**TASK INSTRUCTIONS**
Each line of the data below from the one holding "0) ≠ (0, 255)" to the one holding "(idle false).params.lutImpl = false", inclusive, is to be reproduced exactly; no other line belongs in the answer.

[Saved entries]
--- START ---
/-- R3: the record in IDLE and the callback window closed. Origin and limit start have no value there in the spec; they
hold BUTTON and 0 (log 4). -/
def resetPle : Ple :=
  { callId := 0, origin := .button, state := .idle, limitStart := 0, rounds := 0, attempts := 0, route := none,
    trunk := none, tried := [], handsetLifted := false, reachedTalking := false, resumptions := 0, pauseLength := 5,
    talkRoute := none, talkSeconds := 0, answerTimer := none, holdRefresh := none, carrierSilence := none,
    ringLimit := none, pauseTimer := none, bellTimer := none, placementLimit := none, awaited := [], window := none }

/-- R113 after any reset. -/
def resetTkm : Tkm := { t1 := .free, t2 := .free, t3 := .free, t4 := .free }

/-- R142 after a cold or brown-out reset. The generator is seeded at the start-up (R152) and holds 1 until then
(log 4). `sent` is the trace of the frames this box has sent. -/
def resetLnc (sent : List (List Byte)) : Lnc :=
  { queue := [], tx := .idle, inHand := none, collisions := 0, backoff := none, turn := 0, lastActive := 0, heard := [],
    errors := 0, clash := false, rng := 1, dropAfter := false, sent := sent }

/-- R170 after a cold or brown-out reset; `timer` is stopped after a cold reset and runs in the brown-out hold. -/
def resetSpm (timer : Option Nat) : Spm :=
  { level := 0, supply := .ok, pendingSupply := none, count := 0, settling := true, timer := timer }

/-- A peer filter entry of type OFF (R178's default). The values and the action that it holds are the model's (log 34);
an OFF entry matches no source, so nothing reads them. -/
def offFilter : PeerFilter := { type := .off, a := 0, b := 0, action := .ignore }

/-- The defaults of R178. The box address has none; the byte holds 0, which is no box's address. -/
def defaultRecord : ConfigRecord :=
  { boxAddress := 0, segment := 0, fittedA := true, fittedB := true, advertInterval := 30, scanInterval := 600,
    relayPenalty := 24, policy := .one, lowThreshold := 118, carrying := true,
    filters := [offFilter, offFilter, offFilter, offFilter] }

/-- CFG before the record is read, the uptime 0 included (log 4); the start-up sets every field afresh (R176). -/
def resetCfg : Cfg := { record := defaultRecord, load := .defaulted, address := .isolated, uptime := 0 }

/-- R183 after a cold reset. -/
def resetSvc : Svc := { log := [], nextCallId := 0 }

/-- The part just after a cold reset, still held by the reset pin (R181): every block at its cold values. A sender
brings it up with RESET_RELEASE and one of the two CONFIG_READ commands (log 3). -/
def State.reset : State :=
  { phase := .resetHeld, clock := { now := 0, second := 0 }, cpi := resetCpi, xpt := resetXpt,
    slc := { a := resetSlot .off [], b := resetSlot .off [] }, nwt := { a := [], b := [] }, nbt := [], adv := resetAdv,
    rsl := [], ple := resetPle, cye := [], tkm := resetTkm, lnc := resetLnc [], spm := resetSpm none, cfg := resetCfg,
    svc := resetSvc, choices := 0, pending := [] }
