/-- R147: what becomes of a frame handed to LNC, class by class, with room in the queue and without. R148, R149: which
frame an IDLE transmitter takes, and what the turn count becomes. -/
def Obligations.TransmitQueueAndTransmitterTakeFrames : Prop :=
  (∀ (q : List TxFrame) (f : TxFrame),
     (f.frameClass = .reach → (∀ g ∈ q, g.frameClass ≠ .reach) →
       enqueue q f = if q.length < 8 then q ++ [f] else q) ∧
     (∀ xs g ys, q = xs ++ g :: ys → f.frameClass = .reach → g.frameClass = .reach →
       (∀ x ∈ xs, x.frameClass ≠ .reach) → enqueue q f = xs ++ ys ++ [f]) ∧
     (f.frameClass = .tool → enqueue q f = if q.length < 8 then q ++ [f] else q) ∧
     (f.frameClass = .hold ∨ f.frameClass = .call →
       (q.length < 8 → enqueue q f = q ++ [f]) ∧
       (8 ≤ q.length →
         (∀ xs g ys, q = xs ++ g :: ys → g.frameClass = .tool → (∀ x ∈ xs, x.frameClass ≠ .tool) →
           enqueue q f = xs ++ ys ++ [f]) ∧
         (∀ xs g ys, q = xs ++ g :: ys → (∀ x ∈ q, x.frameClass ≠ .tool) → g.frameClass = .reach →
           (∀ x ∈ xs, x.frameClass ≠ .reach) → enqueue q f = xs ++ ys ++ [f]) ∧
         ((∀ x ∈ q, x.frameClass ≠ .tool ∧ x.frameClass ≠ .reach) → enqueue q f = q)))) ∧
  (∀ (l : Lnc), l.Sound → l.tx = .idle → ∀ q : List TxFrame, q ≠ [] → (∀ f ∈ q, f.frameClass ≠ .unsent) →
     ∃ xs g ys, q = xs ++ g :: ys ∧ (∀ x ∈ xs, x.frameClass ≠ g.frameClass) ∧
       (Lnc.takeFrame { l with queue := q }).queue = xs ++ ys ∧
       (Lnc.takeFrame { l with queue := q }).inHand = some g ∧
       (Lnc.takeFrame { l with queue := q }).tx = .gap ∧
       (Lnc.takeFrame { l with queue := q }).collisions = 0 ∧
       (l.turn = 4 → (∃ f ∈ q, f.frameClass = .reach) → g.frameClass = .reach) ∧
       (¬ (l.turn = 4 ∧ ∃ f ∈ q, f.frameClass = .reach) →
         (g.frameClass = .call → ∀ f ∈ q, f.frameClass ≠ .hold) ∧
         (g.frameClass = .reach → ∀ f ∈ q, f.frameClass ≠ .hold ∧ f.frameClass ≠ .call) ∧
         (g.frameClass = .tool → ∀ f ∈ q, f.frameClass = .tool)) ∧
       (Lnc.takeFrame { l with queue := q }).turn =
         if (g.frameClass = .hold ∨ g.frameClass = .call) ∧ ∃ f ∈ q, f.frameClass = .reach then l.turn + 1 else 0)

/-! ### Resets, start-up, supply and time -/

/-- R181, R182: a cold reset puts every block at its cold values in any phase; the release of the pin begins the read
of the configuration record, and in a brown-out hold it is a cold reset first (R174; log 18). What the lines have
carried, the queue and the free-order counter are the model's own and stand (logs 1, 6, 11). The fields to which the
chapters give no value before the read hold the model's (log 4). -/
def Obligations.ColdResetAndReleaseLeaveTheColdState : Prop :=
  (∀ s : State, exec .coldReset s = .next
    { State.reset with
      slc := { a := { State.reset.slc.a with sent := s.slc.a.sent }, b := { State.reset.slc.b with sent := s.slc.b.sent } }
      lnc := { State.reset.lnc with sent := s.lnc.sent }
      choices := s.choices
      pending := s.pending }) ∧
  (∀ s : State, s.phase = .resetHeld →
    exec .resetRelease s = .next { s with phase := .readingConfig, spm := { s.spm with timer := none } }) ∧
  ∀ s : State, s.phase = .brownOutHeld → ∃ t, exec .resetRelease s = .next t ∧
    t.phase = .readingConfig ∧ t.svc = State.reset.svc ∧ t.ple = State.reset.ple ∧ t.nwt = State.reset.nwt ∧
    t.nbt = [] ∧ t.cye = [] ∧ t.tkm = State.reset.tkm ∧ t.xpt = State.reset.xpt ∧ t.cpi = State.reset.cpi
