-- ==== Sys2Proof/Tests/Slice0.lean ====
section
/-! SUPPORT. The model's own tests: ill-formed commands that `Instr.wf` refuses, the values of the spec's worked
sequences, one-step tests, and for every statement with premises a state and operands that meet them, clause by clause
and at the ends of their ranges. -/

namespace Sys2Proof.Tests

open Sys2Proof.Machine

/-! ### Small states -/

/-- The state after a command. -/
def after (c : Instr) (s : State) : State :=
  match exec c s with
  | .next t => t
  | .fault f => nomatch f
  | .refused _ => s

def idleSlot : SlotRec :=
  { resetSlot .idle [] with power := true, heartbeat := some 5900, idleTimer := some 5900 }

/-- A running box of address 9 on segment 1, 5.5 s after its start-up, with both slots IDLE and unused. -/
def box : State :=
  { State.reset with
    phase := .running
    clock := { now := 5500, second := 5000 }
    slc := { a := idleSlot, b := idleSlot }
    cfg := { record := { defaultRecord with boxAddress := 9, segment := 1 }, load := .valid, address := .assigned 9,
             uptime := 5 } }

/-- The box with slot A in a state under a grant. -/
def slotBox (st : SlotState) (g : Holder) : State :=
  { box with slc := { a := { resetSlot st [] with power := true, grant := g, heartbeat := some 5900, deadline := some 5900 },
                      b := idleSlot } }

/-- A call of id 1 on slot A's network 47125. -/
def ownCall (st : CallState) : Ple :=
  { resetPle with callId := 1, state := st, route := some ⟨.slot .a, some 47125⟩, handsetLifted := true }

/-- A call of id 1 relayed through box 8. -/
def relayCall (st : CallState) : Ple := { ownCall st with route := some ⟨.box 8, some 47125⟩ }

def fresh : Quality := { value := 0, decay := none }

def entry (code : Nat) (radio : RadioType) (level : Option Nat) (age : Nat) : NetEntry :=
  { code := code, radio := radio, level := level, permitted := true, quality := fresh, barredUntil := none, age := age }

def neighbour (addr : Nat) (st : NeighbourState) (items : List ReachItem) : NeighbourEntry :=
  { addr := addr, state := st, seq := 255, age := 20, capacity := 3, supply := .ok, items := items, quality := fresh,
    action := .normal }

/-- A carry of box 8's call 1 on slot A and trunk 2. -/
def carry (st : CarryState) : CarryRec :=
  { id := ⟨8, 1⟩, code := 47125, slot := .a, trunk := .t2, state := st, dialSent := st != .queued,
    queueTimer := if st = .queued then some 5900 else none, silence := some 5900, talkSeconds := 0 }

/-- The box with that carry: QUEUED at a slot that dials for the local call, or holding the slot's grant. -/
def carryBox (st : SlotState) (c : CarryState) (entry : TrunkEntry) : State :=
  { slotBox st (if c = .queued then .localCall else .carry ⟨8, 1⟩) with
    slc := { a := { resetSlot st [] with
                    power := true, deadline := some 5900, heartbeat := some 5900, request := .dial 47125
                    grant := if c = .queued then .localCall else .carry ⟨8, 1⟩
                    waitingCarry := if c = .queued then [⟨8, 1⟩] else [] }
             b := idleSlot }
    cye := [carry c]
    tkm := { resetTkm with t2 := entry } }

def owned : TrunkEntry := .owned ⟨8, 1⟩ 5900
def claiming : TrunkEntry := .claiming ⟨8, 1⟩ 5800 [12] 5900

/-- A frame's header from `src` to `dst` on the box's segment. -/
def from_ (src dst : Nat) : Header := { seg := 1, dst := dst, src := src }

/-! ### Ill-formed commands -/

def badHeaders : List Header := [⟨256, 0, 8⟩, ⟨1, 256, 8⟩, ⟨1, 0, 256⟩]
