/-- The first and last word of each window of T1. -/
theorem test_witness_BusyReadsOfResultsAreUnspecified :
    working.pending ≠ none
    ∧ (∀ o ∈ [0x1000], o % 8 = 0 ∧ 0x1000 ≤ o ∧ o < 0x1000 + 8 * working.params.n)
    ∧ (∀ o ∈ [0x2000, 0x2010], o % 8 = 0 ∧ 0x2000 ≤ o ∧ o < 0x2000 + working.params.m / 8)
    ∧ (∀ o ∈ [0x3000, 0x3008], o % 8 = 0 ∧ 0x3000 ≤ o
      ∧ o < 0x3000 + (working.params.m / 8 - 8 * working.params.n))
    ∧ (∀ o ∈ [0x8000000, 0x80005F8], o % 8 = 0 ∧ 0x8000000 ≤ o
      ∧ o < 0x8000000 + 8 * (working.params.n * working.params.m)) := by decide

theorem test_witness_SuccessfulReadsHaveNoSideEffect :
    ((idle false).hostRead 0x1000 8).response = some ⟨true, 0⟩ ∧ (idle false).pending = none
      ∧ (working.hostRead 0x1000 8).response = some ⟨true, Config.busyRead 0⟩ :=
  ⟨by decide +kernel, rfl, rfl⟩

theorem test_witness_ReadOnlyOffsetsRefuseWrites :
    ∀ o ∈ [0x000, 0x008, 0x020, 0x030, 0x038, 0x1000], o % 8 = 0 ∧
      (o = 0x000 ∨ o = 0x008 ∨ o = 0x020 ∨ o = 0x030 ∨ o = 0x038
        ∨ (0x1000 ≤ o ∧ o < 0x1000 + 8 * (idle false).params.n)) := by decide

theorem test_witness_WindowWritesReadBack :
    (idle false).pending = none ∧ (idle false).locked = false
    ∧ ∀ o ∈ [0x2000, 0x2010, 0x3000, 0x3008, 0x8000000, 0x80005F8], o % 8 = 0 ∧
      ((0x2000 ≤ o ∧ o < 0x2000 + (idle false).params.m / 8) ∨
        (0x3000 ≤ o ∧ o < 0x3000 + ((idle false).params.m / 8 - 8 * (idle false).params.n)) ∨
        (0x8000000 ≤ o ∧ o < 0x8000000 + 8 * ((idle false).params.n * (idle false).params.m))) := by
  decide

/-- The first and the last entry of instance T1b's shape: two bundles, M = 256. -/
theorem test_witness_MatrixWindowHoldsTheEntriesBundleByBundle :
    ∃ s : State, s.params.n = 2 ∧ s.params.m = 256 ∧ s.pending = none ∧ s.locked = false
      ∧ (0 < s.params.n ∧ 0 < s.params.m) ∧ (1 < s.params.n ∧ 255 < s.params.m)
      ∧ (1, 0) ≠ (0, 255) :=
  ⟨State.resetFor ⟨2, 256, false, 0, by decide, by decide, by decide, by decide⟩, by decide⟩

theorem test_witness_BusyRefusesOperandsAndCommands :
    working.pending ≠ none ∧ (0x3 : Word).getLsbD 8 = false
    ∧ ∀ o ∈ [0x2000, 0x2010, 0x3000, 0x3008, 0x8000000, 0x80005F8], o % 8 = 0 ∧
      ((0x2000 ≤ o ∧ o < 0x2000 + working.params.m / 8) ∨
        (0x3000 ≤ o ∧ o < 0x3000 + (working.params.m / 8 - 8 * working.params.n)) ∨
        (0x8000000 ≤ o ∧ o < 0x8000000 + 8 * (working.params.n * working.params.m))) := by
  decide

theorem test_witness_LockedMatrixRefusesWrites :
    (loaded [] []).pending = none ∧ (loaded [] []).locked = true
    ∧ ∀ o ∈ [0x8000000, 0x80005F8], o % 8 = 0 ∧ 0x8000000 ≤ o
      ∧ o < 0x8000000 + 8 * ((loaded [] []).params.n * (loaded [] []).params.m) := by decide

theorem test_witness_MatrixIsFrozenUntilReset :
    working.locked = true ∧ (∃ t, step working = .next t)
      ∧ working.pending ≠ some (encodeWord .commit) :=
  ⟨rfl, ⟨_, rfl⟩, by decide⟩

theorem test_witness_CtrlWriteSetsEnablesOrResets :
    (0xFF : Word).getLsbD 8 = false ∧ (0x103 : Word).getLsbD 8 = true := by decide

theorem test_witness_SoftResetKeepsOnlyTheMatrix : (0x100 : Word).getLsbD 8 = true := by decide

theorem test_witness_HardResetClearsEverything :
    ({ working with events := [.hardReset] } : State).events = .hardReset :: [] := rfl

theorem test_witness_CommitLocksAndBuildsTheTable :
    (idle false).params.lutImpl = false ∧ (idle true).params.lutImpl = true
    ∧ (0 : Nat) < (idle true).params.n ∧ (23 : Nat) < (idle true).params.m / 8 := by decide

theorem test_witness_CompressWritesTheSubsetSums :
    (idle false).lutFresh ∧ tabled.lutFresh ∧ (0 : Nat) < tabled.params.n :=
  ⟨test_fresh_without_table _ rfl, fun _ => test_fresh_tabled, by decide⟩

theorem test_witness_HwriteAbsorbsWholeBlocks :
    ({ idle false with buf := List.replicate 15 0 } : State).buf.length < (idle false).params.blockSize
      ∧ (24 : BitVec 16).toNat ≤ (idle false).params.m / 8
      ∧ (0 : BitVec 16).toNat ≤ (idle false).params.m / 8 := by decide

theorem test_witness_HsumWritesTheDigest :
    (idle false).buf.length < (idle false).params.blockSize
      ∧ ({ idle false with buf := List.replicate 15 0 } : State).buf.length
        < (idle false).params.blockSize := by decide

theorem test_witness_EngineNeverWritesOperandArrays :
    ∀ i ∈ [Instr.nop, .commit, .compress, .hreset, .hwrite 24, .hsum],
      ∃ t, exec i tabled = .next t := by
  intro i _
  cases i <;> exact ⟨_, rfl⟩

theorem test_witness_TableDatapathEqualsMatrixDatapath :
    tabled.lut = tabled.buildLut ∧ (0 : Nat) < tabled.params.n := ⟨test_fresh_tabled, by decide⟩

theorem test_witness_CompressionAddsOverDisjointInputs :
    tabled.lutFresh ∧ (List.replicate 24 (0x0F : Byte)).length = tabled.params.m / 8
      ∧ (List.replicate 24 (0xF0 : Byte)).length = tabled.params.m / 8
      ∧ (∀ i < tabled.params.m, ¬ (bitOf (List.replicate 24 0x0F) i = true
        ∧ bitOf (List.replicate 24 0xF0) i = true)) ∧ (0 : Nat) < tabled.params.n :=
  ⟨fun _ => test_fresh_tabled, by decide, by decide, by decide +kernel, by decide⟩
--- END ---
**RESPONSE TO THE EXERCISE**
      ∧ (1, 0) ≠ (0, 255) :=
  ⟨State.resetFor ⟨2, 256, false, 0, by decide, by decide, by decide, by decide⟩, by decide⟩

theorem test_witness_BusyRefusesOperandsAndCommands :
    working.pending ≠ none ∧ (0x3 : Word).getLsbD 8 = false
    ∧ ∀ o ∈ [0x2000, 0x2010, 0x3000, 0x3008, 0x8000000, 0x80005F8], o % 8 = 0 ∧
      ((0x2000 ≤ o ∧ o < 0x2000 + working.params.m / 8) ∨
        (0x3000 ≤ o ∧ o < 0x3000 + (working.params.m / 8 - 8 * working.params.n)) ∨
        (0x8000000 ≤ o ∧ o < 0x8000000 + 8 * (working.params.n * working.params.m))) := by
  decide

theorem test_witness_LockedMatrixRefusesWrites :
    (loaded [] []).pending = none ∧ (loaded [] []).locked = true
    ∧ ∀ o ∈ [0x8000000, 0x80005F8], o % 8 = 0 ∧ 0x8000000 ≤ o
      ∧ o < 0x8000000 + 8 * ((loaded [] []).params.n * (loaded [] []).params.m) := by decide

theorem test_witness_MatrixIsFrozenUntilReset :
    working.locked = true ∧ (∃ t, step working = .next t)
      ∧ working.pending ≠ some (encodeWord .commit) :=
  ⟨rfl, ⟨_, rfl⟩, by decide⟩

theorem test_witness_CtrlWriteSetsEnablesOrResets :
    (0xFF : Word).getLsbD 8 = false ∧ (0x103 : Word).getLsbD 8 = true := by decide

theorem test_witness_SoftResetKeepsOnlyTheMatrix : (0x100 : Word).getLsbD 8 = true := by decide

theorem test_witness_HardResetClearsEverything :
    ({ working with events := [.hardReset] } : State).events = .hardReset :: [] := rfl

theorem test_witness_CommitLocksAndBuildsTheTable :
    (idle false).params.lutImpl = false ∧ (idle true).params.lutImpl = true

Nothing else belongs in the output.